KalmanFilter
Kalman Filter

This is a Java implementation of the discrete discrete Kalman filter or most commonly referred to as the regular Kalman Filter. In case of a linear model, the filter will serve as a regular Kalman filter and in the case of a non linear model the code will serve as an extended Kalman Filter. The Kalman filter is of square root flavour. Square root does not change the math behind the algorithm, but ensures that numerical rounding errors that are natural to a computer do not prevent the computed covariance matrices maintaining their property of being positive semi definite.

The Java implementation here is standalone meaning that you do not need to import any other extra libraries. All the code is contained here including the basic matrix operations, QR decompositions, basic solvers and so forth. The basic matrix operations were implemented based on Numerical Linear Algebra by Trefethen and Bau.

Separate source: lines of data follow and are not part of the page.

theorem witness_CommandsEnterTheirQueues :
    (let s := seated (holding (fun _ => [5, 0, 0x1FFFA0, 0]) []); let x := ctxIn s 0 0
     let low := lowestLane x.real
     LaneReady s x [.src 0, .pair 2] ∧ (∀ l, l < 32 → x.real.getLsbD l → s.src x l 0 = s.src x low 0) ∧
     s.judgeBlock (x.grp.reader x.c x.supervisor) [0, 9, 10, 11] 32 96 (s.src64 x low 2) = none ∧
     s.judgeBlock (x.grp.reader x.c x.supervisor) [0, 9, 10, 11] 64 64 (s.src64 x low 2) = some 4 ∧ TrapFree s x ∧
     (x.grp.queue 2).length < 8) ∧
    (let s := seated (holding (fun l => [if l = 31 then 1 else 0, 0, 0, 0]) []); let x := ctxIn s 0 0
     LaneReady s x [.src 0, .pair 2] ∧ s.src x 31 0 ≠ s.src x (lowestLane x.real) 0 ∧
     (∀ j, j < 31 → x.real.getLsbD j → s.src x j 0 = s.src x (lowestLane x.real) 0) ∧ TrapFree s x) ∧
    (let s := seated (helpers user); s.ctx = some (ctxIn s 0 0) ∧ (ctxIn s 0 0).real = 0) ∧
    (let s := seated (queued 4 7 0 (queued 6 8 0 user)); let x := ctxIn s 0 0
     UniformReady s x [.pair 94] ∧ UniformReady s x [.pair 64, .dst 95 false] ∧ (x.grp.queue 4).length < 8 ∧ ¬(x.grp.queue 6).length < 8 ∧
     ¬((0 : BitVec 5) = 4 ∨ (0 : BitVec 5) = 6 ∨ (0 : BitVec 5) = 13) ∧ TrapFree s x ∧
     s.judgeBlock (x.grp.reader x.c x.supervisor) [0, 9, 10, 11] 64 64 (s.usrc64 x 64) = none) ∧
    (let s := seated (holding (fun _ => []) [1, 0x10000000]); let x := ctxIn s 0 0
     UniformReady s x [.pair 64, .dst 66 true] ∧ s.judgeBlock (x.grp.reader x.c x.supervisor) [0, 9, 10, 11] 64 64 (s.usrc64 x 64) = some 1 ∧
     TrapFree s x) ∧
    (let g := holds (.push 14 1 0) (queued 14 7 0 user)
     (seated g).group 0 0 = some g ∧ g.hold = some (0xFFFFFFFF, .push 14 1 0) ∧ (g.queue 14).length < 8) ∧
    (let g := holds (.rego 0 70 false) (queued 8 7 0 user)
     (seated g).group 0 0 = some g ∧ g.hold = some (0xFFFFFFFF, .rego 0 70 false) ∧ (g.queue 8).length < 8) ∧
    (let g := holds (.cego true 0 false 70 false) (queued 6 7 0 user)
     (seated g).group 0 0 = some g ∧ g.hold = some (0xFFFFFFFF, .cego true 0 false 70 false) ∧ (g.queue 6).length < 8) := by
  refine ⟨⟨lane_in _ 0 0 _, ok, ok, ok, trap_free _ _,
    ok⟩, ⟨lane_in _ 0 0 _, ok, ok, trap_free _ _⟩,
    ⟨ctx_in _ 0 0, ok⟩, ⟨uniform_in _ 0 0 _, uniform_in _ 0 0 _,
    ok, ok, by decide, trap_free _ _, ok⟩,
    ⟨uniform_in _ 0 0 _, ok, trap_free _ _⟩, ok, ok,
    ok⟩

theorem witness_StatusEntriesAreTaken :
    (let s := seated (queued 13 2 7 user); let x := ctxIn s 0 0
     UniformReady s x [.dstPair 94 false] ∧ UniformReady s x [.quadDst 92] ∧ UniformReady s x [.dst 95 false] ∧ ¬commandQueue (13 : BitVec 5).toNat ∧
     x.real ≠ 0 ∧ x.grp.queue (13 : BitVec 5).toNat = 7 :: [7] ∧ ¬commandQueue (1 : BitVec 5).toNat ∧ x.grp.queue (1 : BitVec 5).toNat = [] ∧
     commandQueue (8 : BitVec 5).toNat ∧ TrapFree s x) ∧
    (let s := seated (helpers user); let x := ctxIn s 0 0
     UniformReady s x [.dstPair 64 true] ∧ UniformReady s x [.quadDst 64] ∧ x.real = 0) ∧
    (let g := holds (.pop 1 94 false) (queued 1 1 9 user)
     (seated g).group 0 0 = some g ∧ g.hold = some (0xFFFFFFFF, .pop 1 94 false) ∧ g.queue 1 = 9 :: []) ∧
    (let w : WaitingEntry := { launch := 0, block := 0, grp := 0, q := 1, entry := 3 }
     let g := queued 1 7 0 user
     let s := { seated g with waitingEntries := [w] }
     s.waitingEntries[0]? = some w ∧ s.groupLives w.launch w.block w.grp = true ∧ s.findGroup w.launch w.block w.grp = some (0, 0) ∧
       s.group 0 0 = some g ∧ (s.waitingEntries.take 0).any (·.isFor w.launch w.block w.grp w.q) = false ∧ (g.queue w.q).length < 8) := by
  refine ⟨⟨uniform_in _ 0 0 _, uniform_in _ 0 0 _, uniform_in _ 0 0 _,
    by unfold commandQueue; decide, ok, ok, by unfold commandQueue; decide, ok,
    by unfold commandQueue; decide, trap_free _ _⟩,
    ⟨uniform_in _ 0 0 _, uniform_in _ 0 0 _, ok⟩, ok, ok⟩

/-- A group with a barrier object address in s0 and s1, and the state with the object's words at it. -/
def barrierState (g : Group) (b : BarrierWords) (sv : List Word) : State :=
  ((seated { g with s := Vector.ofFn fun r : Fin 32 => sv.getD r.val 0 }).setBarrier ⟨.scratch 0, 16⟩ b).setWord ⟨.scratch 0, 28⟩ b.init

The code here was verified against already existing and tested Python implementation in examples directory by running ./script.sh. The output is:

difference between Java and Python ddekf implementation:
max relative error for estimates: 4.5871854250104974e-12
max relative error for covariances: 2.0008819506531873e-13

The max relative error between the computed estimates and covariances of the Python and Java implementations is very small meaning that the Java code was accurately implemented with respect to the Python code.

How to use

The explanation here will be succinct and assumes the reader has a familiarity with the Kalman filter.

The example test2.java in examples directory is a good example to see how to implement code for your own context. Just copy the java files in java_implementation directory to your project.

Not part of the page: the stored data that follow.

-- ==== Sys2Proof/WellFormed.lean ====
section
/-! DEFINITION. Which terms of `Instr` are words of their row (the range conditions of spec/30_encoding.md R74), and
which of those are legal commands (R73). -/

namespace Sys2Proof

/-- The digit register index of `RDD` and `RDS` is 0 to 5 (R55, R73, R74; log entry 10). -/
def digitIndexOk (i : BitVec 3) : Bool := decide (i.toNat ≤ 5)

/-- The term satisfies the range condition of its row (R74). -/
def Instr.wf : Instr → Bool
  | .rdd i => digitIndexOk i
  | .rds i => digitIndexOk i
  | .nop | .init | .hrpb _ | .hrpend | .dig _ | .sym _ | .csum | .vrfy | .s2d _ | .d2s _ | .rdr _ | .wrc _ => true
  | .reservedOp14 _ | .reservedOp15 _ => true

/-- The opcode is one of the two reserved ones (R75, R76). -/
def Instr.reserved : Instr → Bool
  | .reservedOp14 _ | .reservedOp15 _ => true
  | .nop | .init | .hrpb _ | .hrpend | .dig _ | .sym _ | .csum | .vrfy => false
  | .s2d _ | .d2s _ | .rdd _ | .rds _ | .rdr _ | .wrc _ => false

/-- The term is a legal command (R73): its row's range condition holds and its opcode is at most 13. -/
def Instr.legal (i : Instr) : Bool := i.wf && !i.reserved

end Sys2Proof
end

You first need a model which is defined by class Function (or its subclass in the case of test2.java). In this class you need to define a next method which computes x_{k+1} = next(x_k,k) and another method that computes the Jacobian. You can use Function's constructor to define constants/matrices that might be needed for your computations. All Matrix based operations can be found in the custom Matrix.java.

Your model requires to define the process noise matrix Q and its sensor noise matrix R. However, as seen in the example you need to provide the root of the matrices (Cholesky decomposition transposed) to the ddekf function. Unfortunately, Cholesky decomposition was not included in the code here so in test2.java these root matrices are entered manually. The Cholesky should not be too hard to implement if really needed.

In addition, you need to provide observation matrix C, the initial estimate and initial covariance estimate (its root). Finally, you need to provide the array of measurements. The output will be a two dimensional array where the first row is the estimates with column n of array representing the nth timestep's estimate while the second row are the covariances.

To run the Kalman filter in a realtime setting see the implementation of ddekf and extract the calls of updatePhase and predictPhase to your relevant context.